Caesar's latest biographer, Christian Meier, accepts that the question facing Roman society in the middle of the first century BC was "Caesar or the Republic?" The survival of one, in other words, depended on the destruction of the other. But Meier, who is professor of Ancient History at the University of Munich, argues persuasively against the notion that this stark choice is evidence of Caesar's monarchical intentions, either at the outset of his career or at the end when he was de facto sole ruler of the Roman empire.

This is not in itself new, and Caesar's decision to begin a military campaign in 44BC against the Parthians, far away on the eastern border of the empire, suggests that he himself was unsure how to consolidate his peculiar position in Rome; if he seriously intended to found a dynasty, it seems strange that he prepared to set out for the East without first securing the succession. Six months before his death he drew up a will, making his sickly and completely untried grand-nephew, 18-year-old Gaius Octavius, his heir and leaving him his fortune. "It is hard to avoid the conclusion," Meier writes, "that if Caesar had wished to set up a monarchy he went about it very ineptly."

But his book is not simply about this question. Presenting itself as "scholarly biography", it is really a subtle and complex inquiry into the nature of politics and power in the late Republic.

One of the tasks it immediately sets about is demolishing the idea that Rome in the 60s and 50s was ripe for revolution and Caesar a leading popularis, or champion of the people. This, according to Meier, represents a failure to understand the unusual extent to which Roman citizens in the first century BC identified themselves with the political order. "To put it in extreme terms: they did not have constitutions - they were constitutions," he writes.

So close was this identification that sustained opposition was either unthinkable or perceived (as Caesar eventually came to be) as a threat to the Republic itself rather than just the ruling class: "The opposite of res publica was not monarchy, but nulla res publica ("no republic") or res republica amissa ("lost republic"), that is to say, disorder." These are difficult but not arcane concepts which throw new light on the shifting alliances between gifted individuals like Gnaeus Pompeius Magnus (Pompey), Crassus, Cicero and Caesar, which are hard to explain in conventional party terms.

According to this analysis, the Republic fell not because of Caesar but because of a mutual failure of understanding. By temperament an outsider, with scant respect for the senatorial class which governed Rome, Caesar did not understand that his assaults on his personal enemies would weaken the Republic itself precisely because there was no coherent alternative.
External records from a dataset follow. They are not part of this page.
/-- Settles O12: an instruction writes them only as said, and an unknown byte leaves them. -/
theorem writersOfSegmentsAndStackPage : Obligations.WritersOfSegmentsAndStackPage := by
  intro s t hrun hstep
  rcases step_cases hstep with ⟨hr, -⟩ | ⟨hr, -⟩ | ⟨-, i, u, hi, hexec, rfl⟩ | ⟨-, op, -, rfl⟩
  · cases hrun.symm.trans hr
  · cases hrun.symm.trans hr
  · rw [hi]
    refine ⟨fun hne => ?_, fun hne => ?_⟩
    · rcases exec_segs_writers hexec hne with rfl | ⟨g, r, rfl⟩
      · exact .inl rfl
      · exact .inr ⟨g, r, rfl⟩
    · rw [exec_stackPage_writer hexec hne]
  · exact ⟨fun hne => absurd ⟨rfl, rfl, rfl⟩ hne, fun hne => absurd rfl hne⟩

/-! ## The cycle counter (R45, R520) -/

section

variable (free : CycleKey → Bool → Bool → Nat) (i : Instr) (x : CycleContext)

theorem one_le_costFree : 1 ≤ costFree free i x := Nat.le_add_right 1 _

theorem one_le_costRead : 1 ≤ costRead free i x := by
  rw [costRead]
  omega

theorem one_le_costBranch : 1 ≤ costBranch free i x := by
  rw [costBranch]
  omega

theorem one_le_costStore (f : Family) (src j : RegField) (m : StoreMode) : 1 ≤ costStore free f src j m := by
  rw [costStore]
  omega

/-- Every cost counts the opcode fetch (constraint 1 of R520), whatever the free part is. -/
theorem one_le_cycleCostWith : 1 ≤ cycleCostWith free i x := by
  cases i
  case adc o =>
    cases o with
    | imm v => exact Nat.le_succ 1
    | mem m => exact one_le_costRead free _ x
  case lda | ldx | ldy | sbc | and | eor | ora | cmp => exact one_le_costRead free _ x
  case bpl | bmi | bvc | bvs | bcc | bcs | bne | beq | bra => exact one_le_costBranch free _ x
  case stB | stW | stL => exact one_le_costStore free _ _ _ _
  case illegalXtop1 | illegalTrx => exact Nat.le_succ 1
  all_goals exact one_le_costFree free _ x

end

theorem State.one_le_cycleCost (s : State) (i : Instr) : 1 ≤ s.cycleCost i := by
  rw [State.cycleCost]
  split
  · exact one_le_cycleCostWith _ _ _
  · exact Nat.le_refl 1

/-- No instruction writes the cycle counter: its cost is added after it (R503). -/
theorem exec_cycles {i : Instr} {s t : State} (h : exec i s = .next t) : t.cycles = s.cycles := by
  rcases exec_cases h with ⟨op, rfl⟩ | ⟨f, sub, rfl⟩ | ⟨-, rfl⟩ | ⟨g, r, -, rfl⟩ | ⟨hframe, -, -⟩
  · rfl
  · rfl
  · rfl
  · rw [State.setSeg_cycles, State.advance_cycles]
  · rw [hframe]

/-- Settles O15, by the cost each step adds to a counter its instruction left alone. -/
theorem cycleCounterAdvances : Obligations.CycleCounterAdvances := by
  intro s t hrun hstep
  rcases step_cases hstep with ⟨hr, -⟩ | ⟨hr, -⟩ | ⟨-, i, u, -, hexec, rfl⟩ | ⟨-, op, -, rfl⟩
  · cases hrun.symm.trans hr
  · cases hrun.symm.trans hr
  · rw [State.charge_cycles, exec_cycles hexec]
    exact Nat.add_le_add_left (s.one_le_cycleCost i) s.cycles
  · exact Nat.le_refl _

end Sys2Proof.Machine
end

section
/-! PROOF. The register views (R31 to R34): where a selector's view lies in the file, what a write leaves, and the
lanes that are A, X and Y. -/

namespace Sys2Proof.Machine

open Sys2Proof.Claims

/-- Outside the lane the selector names, a write of a view keeps every bit of the file (R31, R32, R33). -/
theorem State.setView_getLsbD_other {w : Nat} (s : State) (n : Nat) (v : BitVec w) {l : Fin 8} {b : Nat}
    (h : ¬(l = slotOf w n ∧ w * laneOf w n ≤ b ∧ b < w * laneOf w n + w)) :
    ((s.setView n v).gpr.get l).getLsbD b = (s.gpr.get l).getLsbD b := by
  by_cases hl : slotOf w n = l
  · subst hl
    rw [State.setView, get_set_slot _ rfl]
    refine setLane_getLsbD_other _ _ v ?_
    by_contra hout
    exact h ⟨rfl, by omega, by omega⟩
  · rw [State.setView, get_set_other _ hl]

theorem slotOf_eq {w n : Nat} {j : Fin 8} (hj : (j : Nat) = n / (32 / w)) : slotOf w n = j := by
  apply Fin.ext
  rw [slotOf, Fin.val_ofNat, ← hj]
  exact Nat.mod_eq_of_lt j.isLt

theorem viewRule_of_width {w : Nat} (hw : w = 8 ∨ w = 16 ∨ w = 32) : viewRule w := by
  intro s n _ v j hj
  obtain rfl := slotOf_eq hj
  exact ⟨rfl, s.view_setView_same n v hw, fun _ _ h => s.setView_getLsbD_other n v h, s.setView_eq n v⟩

/-- Settles O19, by one proof for the three widths. -/
theorem registerViewsFollowTheFile : Obligations.RegisterViewsFollowTheFile :=
  ⟨viewRule_of_width (.inl rfl), viewRule_of_width (.inr (.inl rfl)), viewRule_of_width (.inr (.inr rfl))⟩

/-! ## A, X and Y (R34) -/

/-- The high byte of a 16-bit lane is the odd one of its two 8-bit lanes (R31, R32). -/
theorem hi8_getLane (x : Slot) (lane : Nat) : hi8 (getLane 16 x lane) = getLane 8 x (2 * lane + 1) := by
  ext i hi
  simp only [hi8, getLane, BitVec.getElem_extractLsb', BitVec.getLsbD_extractLsb']
  rw [decide_eq_true (show 8 + i < 16 by omega), Bool.true_and]
  congr 1
  omega

/-- The 32-bit view is the whole slot (R33). -/
theorem getLane_slot (x : Slot) : getLane 32 x 0 = x := BitVec.extractLsb'_eq_self

theorem State.hi8_view16 (s : State) (n : Nat) : hi8 (s.view 16 n) = s.view 8 (2 * n + 1) := by
  have hslot : n / 2 = (2 * n + 1) / 4 := by omega
  have hlane : 2 * (n % 2) + 1 = (2 * n + 1) % 4 := by omega
  simp only [State.view, slotOf, laneOf, hi8_getLane, Nat.reduceDiv, hslot, hlane]

/-- Settles O20: each wider view over a byte shows it. -/
theorem legacyRegistersAreLanes : Obligations.LegacyRegistersAreLanes := by
  intro s
  refine ⟨rfl, rfl, rfl, s.hi8_view16 0, s.hi8_view16 1, s.hi8_view16 2, ?_, ?_, ?_⟩
  · exact congrArg (BitVec.extractLsb' 8 8) (getLane_slot (s.gpr.get 0))
  · exact congrArg (BitVec.extractLsb' 24 8) (getLane_slot (s.gpr.get 0))
  · exact congrArg (BitVec.extractLsb' 8 8) (getLane_slot (s.gpr.get 1))

end Sys2Proof.Machine
end

section
/-! PROOF. Memory (R80 to R94): the byte and multi-byte accesses, the stack's page, the operand addresses, the host's
`program`, and which instructions write memory at all. -/

namespace Sys2Proof.Machine

open Sys2Proof.Claims

/-! ## Counting a byte up and down -/

theorem byte_succ_toNat (b : Byte) : (b + 1).toNat = (b.toNat + 1) % 256 := BitVec.toNat_add b 1

theorem byte_pred_toNat (b : Byte) : (b - 1).toNat = (b.toNat + 255) % 256 := BitVec.toNat_sub' b 1

/-! ## Byte and multi-byte accesses (R82, R83) -/

theorem sameMemBut_writeByte (s : State) (g : Byte) (o : Half) (v : Byte) :
    sameMemBut g o 1 s (s.writeByte g o v) := by
  intro h p ne
  have ne0 := ne 0 Nat.one_pos
  rw [BitVec.add_zero] at ne0
  exact State.readByte_writeByte_other s v ne0

/-- Settles O21, by the laws of a read after a write. -/
theorem memWriteChangesOneByte : Obligations.MemWriteChangesOneByte :=
  fun s g o v => ⟨fun hmem => State.readByte_writeByte_same hmem g o v, sameMemBut_writeByte s g o v,
    s.writeByte_eq g o v⟩

/-- A number is read back whole when each of the n bytes from (g, o) on is its byte at that place (R83). -/
theorem State.readLE_of_bytes {w : Nat} (s : State) (g : Byte) (o : Half) (n : Nat) (v : BitVec w)
    (hbytes : ∀ k < n, s.readByte g (o + BitVec.ofNat 16 k) = (v >>> (8 * k)).setWidth 8) :
    s.readLE g o n = v.toNat % 2 ^ (8 * n) := by
  induction n generalizing o v with
  | zero => rw [State.readLE, Nat.mul_zero, Nat.pow_zero, Nat.mod_one]
  | succ n ih =>
    have hfirst : s.readByte g o = v.setWidth 8 := by simpa using hbytes 0 n.succ_pos
    have hrest : s.readLE g (o + 1) n = (v >>> 8).toNat % 2 ^ (8 * n) := by
      refine ih (o + 1) (v >>> 8) fun k hk => ?_
      have hbyte := hbytes (k + 1) (Nat.succ_lt_succ hk)
      rw [BitVec.ofNat_add, BitVec.add_comm (BitVec.ofNat 16 k), ← BitVec.add_assoc, Nat.mul_succ, Nat.add_comm,
        BitVec.shiftRight_add] at hbyte
      exact hbyte
    calc s.readLE g o (n + 1)
      _ = v.toNat % 2 ^ 8 + 256 * (v.toNat / 2 ^ 8 % 2 ^ (8 * n)) := by
        rw [State.readLE, hfirst, hrest, BitVec.toNat_setWidth, BitVec.toNat_ushiftRight, Nat.shiftRight_eq_div_pow]
      _ = v.toNat % 2 ^ (8 * (n + 1)) := by
        rw [Nat.mul_succ, Nat.add_comm (8 * n), Nat.pow_add, Nat.mod_mul]

theorem State.readLE_writeLE {w : Nat} {s : State} (hmem : s.mem.wf = true) (g : Byte) (o : Half) {n : Nat}
    (hn : n ≤ 65536) (v : BitVec w) : (s.writeLE g o n v).readLE g o n = v.toNat % 2 ^ (8 * n) :=
  State.readLE_of_bytes _ g o n v fun _ hk => State.readByte_writeLE_same hmem g o hn v hk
Equally, the oligarchy failed to recognise that in allowing marauders like Caesar and Pompey to extend the boundaries of empire and seize booty in their name, they were also permitting them to build up a significant power base - the legions - whose loyalty rested with their commanders rather than the state.

Meier argues that Caesar's insensitivity to political institutions enabled him to enfeeble them but left him exhausted and with little idea what to do next. He builds up a convincing portrait of a man with a restless need for achievement but no master plan: "He had climbed ever higher and defeated everyone. Where was it to stop?" Meanwhile the Senate, which had tried to buy him off with commands and triumphs, could no longer control the monster it had created.
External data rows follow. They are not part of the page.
/-- The four branches at the ends of the band and at the first reserved bit. -/
theorem witness_EncWords : op 0x2000001955CC#48 = 2#4 ∧ ((0x2000001955CC#48).extractLsb' 0 18).toNat = 87500 ∧
    op 0x2000001955CB#48 = 2#4 ∧ ((0x2000001955CB#48).extractLsb' 0 18).toNat = 87499 ∧
    ((0x20000019A5E0#48).extractLsb' 0 18).toNat = 108000 ∧ ((0x20000019A5E1#48).extractLsb' 0 18).toNat = 108001 ∧
    op 0x200000200000#48 = 2#4 ∧ (0x200000200000#48).extractLsb' 21 23 ≠ 0#23 := by decide

theorem witness_DecWords : op 0x30FFFFFFFFFF#48 = 3#4 ∧ (0x30FFFFFFFFFF#48).extractLsb' 40 4 = 0#4 ∧
    op 0x310000000000#48 = 3#4 ∧ (0x310000000000#48).extractLsb' 40 4 ≠ 0#4 := by decide

/-- Each value of each operation field. -/
theorem witness_ModWords : op 0x400000000000#48 = 4#4 ∧ op 0x410000000000#48 = 4#4 ∧ op 0x420000000000#48 = 4#4 ∧
    op 0x430000000000#48 = 4#4 ∧ op 0x440000000000#48 = 4#4 ∧ op 0x480000000000#48 = 4#4 ∧ op 0x4C0000000000#48 = 4#4 ∧
    (0x430000000000#48).extractLsb' 40 2 = 3#2 ∧ (0x4C0000000000#48).extractLsb' 42 2 = 3#2 ∧
    (0x440000000000#48).extractLsb' 42 2 = 1#2 ∧ (0x480000000000#48).extractLsb' 42 2 = 2#2 ∧
    (0x410000000000#48).extractLsb' 40 2 = 1#2 := by decide

theorem witness_GridQuantiserLaws : (87549 : Nat) ≤ 87550 ∧ gridQuant 87549 = 87500 ∧ gridQuant 87550 = 87600 := by decide

theorem witness_ResultsFitTheirFields : pllOfKHz 87500 = 10708 ∧ pllOfKHz 108000 = 13211 ∧ khzOfPll 0 = -225 ∧
    khzOfPll 16383 = 133985 ∧ khzOfPll 27 = -4 ∧ khzOfPll 28 = 4 := by decide +kernel

theorem witness_PllRoundTripBounds : khzOfPll (pllOfKHz 87500) = 87495 ∧ khzOfPll (pllOfKHz 108000) = 108000 ∧
    khzOfPll (pllOfKHz 89100) = 89092 := by decide +kernel

/-- Both ends of the band: EncInBandAnswersTheFrame, EncFramesAreWriteFrames, DecOfEncRoundTrip. -/
theorem witness_EncInBandAnswersTheFrame : (87500#18).toNat = 87500 ∧ (108000#18).toNat = 108000 := by decide

/-- Just outside both ends. -/
theorem witness_EncOutOfBandRaises : (87499#18).toNat < 87500 ∧ 108000 < (108001#18).toNat := by decide

/-- Two different frames that differ in ignored bits only, every one of them. -/
theorem witness_DecReadsExactlyTheNamedBits :
    (Frame.toBits ⟨0x2E, 0x2B, 0x00, 0x00, 0x00⟩) &&& 0xBFFF80F000#40 =
      (Frame.toBits ⟨0x6E, 0x2B, 0x7F, 0x0F, 0xFF⟩) &&& 0xBFFF80F000#40 := by decide

theorem witness_DecodedFrequencyMayBeNegative : pllField ⟨0xC0, 0, 0, 0, 0⟩ = 0 ∧
    (pllField ⟨0xFF, 0xFF, 0, 0, 0⟩).toNat = 16383 ∧ (pllField ⟨0x00, 0x1B, 0, 0, 0⟩).toNat = 27 := by decide

/-- A settled chip, one that is settling with 1 ms to go, and one of which nothing is known. -/
theorem witness_ReadReturnsTheSettledPll :
    let s := withBus ⟨none, false, false⟩ [readA]
    busAnswer s = .done readA ∧ s.chip.standing = .unknown ∧
    busAnswer { s with chip := ⟨readA, .settled⟩ } = .done readA ∧
    (Chip.mk readA (.settling 1)).standing ≠ .settled ∧ (Chip.mk readA .settled).standing = .settled := by decide

/-- A write that succeeds and one that fails; for each kind, the longest wait that is too short and the shortest that is not,
in one piece and in two. -/
theorem witness_WriteThenSettle :
    119 < settleMs .frequency ∧ settleMs .frequency ≤ 120 ∧ 49 < settleMs .modify ∧ settleMs .modify ≤ 50 ∧
    100 + 19 < settleMs .frequency ∧ settleMs .frequency ≤ 100 + 20 ∧
    busAnswer (withBus ⟨none, false, false⟩ [readA]) = .done readA ∧
    busAnswer { idle with busInputs := [.failed .addressNack readA] } = .failed .addressNack readA := by decide

theorem witness_TuneToCommitsTheClampedFrequency :
    busAnswer (withBus ⟨none, false, true⟩ [readA]) = .done readA ∧
    busAnswer { idle with busInputs := [.failed .shortWrite readA] } = .failed .shortWrite readA := by decide

/-- At both ends of the band, in both directions. -/
theorem witness_StepMovesAndSaturates :
    let lo := withBus ⟨some 87500, false, false⟩ [readA]
    let hi := withBus ⟨some 108000, true, true⟩ [readA]
    lo.soft.current = some 87500 ∧ lo.soft.onGrid = true ∧ busAnswer lo = .done readA ∧
    hi.soft.current = some 108000 ∧ hi.soft.onGrid = true ∧ busAnswer hi = .done readA := by decide

/-- A negative seed, and one in the band: StepSeedsFromAStatusRead. -/
theorem witness_StepSeedsFromAStatusRead :
    let s := withBus ⟨none, false, false⟩ [⟨0, 0, 0, 0, 0⟩, readA]
    let t := withBus ⟨none, false, false⟩ [⟨0x33, 0x95, 0x80, 0x50, 0x00⟩, readA]
    s.soft.current = none ∧ s.busInputs = .done ⟨0, 0, 0, 0, 0⟩ :: .done readA :: [] ∧
    t.soft.current = none ∧ t.busInputs = .done ⟨0x33, 0x95, 0x80, 0x50, 0x00⟩ :: .done readA :: [] := by decide

theorem witness_ModifyWritesSetTheirFlag :
    (withBus ⟨none, false, false⟩ [readA, readA]).busInputs = .done readA :: .done readA :: [] := by decide

theorem witness_ReadStatusMergesTheSoftMute :
    busAnswer (withBus ⟨none, false, true⟩ [readA]) = .done readA ∧
    busAnswer { idle with busInputs := [.failed .otherFailure readA] } = .failed .otherFailure readA := by decide

/-- Each of the six operations. -/
theorem witness_BusErrorStopsTheOperation :
    isOperation (.tuneTo (.mhz 0)) = true ∧ isOperation (.stepTune .up) = true ∧ isOperation .mute = true ∧
    isOperation .unmute = true ∧ isOperation (.setMono true) = true ∧ isOperation .readStatus = true ∧
    busAnswer { idle with busInputs := [.failed .deviceMissing readA] } = .failed .deviceMissing readA := by decide

/-- The second transaction fails. -/
theorem witness_NoSoftUpdateOnBusError :
    ∃ s t, perform .mute s = .next t ∧ t.reply = .busError .shortWrite :=
  ⟨{ idle with busInputs := [.done readA, .failed .shortWrite readA] }, _, rfl, by decide +kernel⟩

/-- Each field changes under its own operation. -/
theorem witness_SoftStateTransitions :
    (∃ t, perform (.stepTune .up) (withBus ⟨some 87500, false, false⟩ [readA]) = .next t ∧
      t.soft = ⟨some 87600, false, false⟩) ∧
    (∃ t, perform .unmute (withBus ⟨none, false, true⟩ [readA, readA]) = .next t ∧ t.soft = ⟨none, false, false⟩) ∧
    (∃ t, perform (.setMono true) (withBus ⟨none, false, false⟩ [readA, readA]) = .next t ∧
      t.soft = ⟨none, true, false⟩) :=
  ⟨⟨_, rfl, by decide +kernel⟩, ⟨_, rfl, by decide +kernel⟩, ⟨_, rfl, by decide +kernel⟩⟩

/-- An operation, and a word for each status a direct request can be answered with. -/
theorem witness_OperationsNeverSeeACodecError :
    (isOperation .readStatus = true ∧ ∃ t, perform .readStatus (withBus ⟨none, false, false⟩ [readA]) = .next t) ∧
    stField (codec 0x10000001A5E1#48) = 0#4 ∧ stField (codec 0x20000019A5E1#48) = 1#4 ∧
    stField (codec 0x200000217958#48) = 2#4 :=
  ⟨⟨rfl, _, rfl⟩, by decide +kernel, by decide +kernel, by decide +kernel⟩

theorem witness_OperationsWriteOnlyCodecFrames :
    HostAction.whole .mute = true ∧ ∃ t, perform .mute (withBus ⟨none, false, false⟩ [readA, readA]) = .next t ∧
      t.wire.length = 2 :=
  ⟨rfl, _, rfl, by decide +kernel⟩

/-- The chip is muted and so is the flag; both operations that tune. -/
theorem witness_TuningUnmutesTheChip :
    let s := { withBus ⟨some 96600, true, true⟩ [readA] with chip := ⟨readA, .settled⟩ }
    (∃ t, perform (.stepTune .down) s = .next t ∧ t.reply = .committed 96500) ∧
    (after (perform (.tuneTo (.mhz 100)) s)).reply = .committed 100000 :=
  ⟨⟨_, rfl, by decide +kernel⟩, by decide +kernel⟩

theorem witness_SetMonoUnmutesTheChip :
    ∃ t, perform (.setMono false) (withBus ⟨some 96600, true, true⟩ [readA, readA]) = .next t ∧ t.reply = .done :=
  ⟨_, rfl, by decide +kernel⟩

theorem witness_MuteCopiesStereoDetected :
    (∃ t, perform (if true then .mute else .unmute) (withBus ⟨none, false, false⟩ [readA, readA]) = .next t ∧
      t.reply = .done) ∧
    (∃ t, perform (if false then .mute else .unmute) (withBus ⟨none, false, false⟩ [readA, readA]) = .next t ∧
      t.reply = .done) :=
  ⟨⟨_, rfl, by decide +kernel⟩, ⟨_, rfl, by decide +kernel⟩⟩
Meier is as fond of paradox as any Roman author and writes a Latinised prose whose formal elegance is evident even in translation. His Caesar goes well beyond the confines of biography to present a radical analysis of a political system in decline, and the opportunities it afforded one of the most brilliant and unscrupulous individuals of all time. While Suetonius' harsh judgement that Caesar deserved his assassination may well be correct, it is impossible to remain unmoved by Meier's evocation of his final moments on the Ides of March in 44BC: "At last, severely wounded, he drew his toga over his head. No one should see him as he lay bleeding, powerless, dying."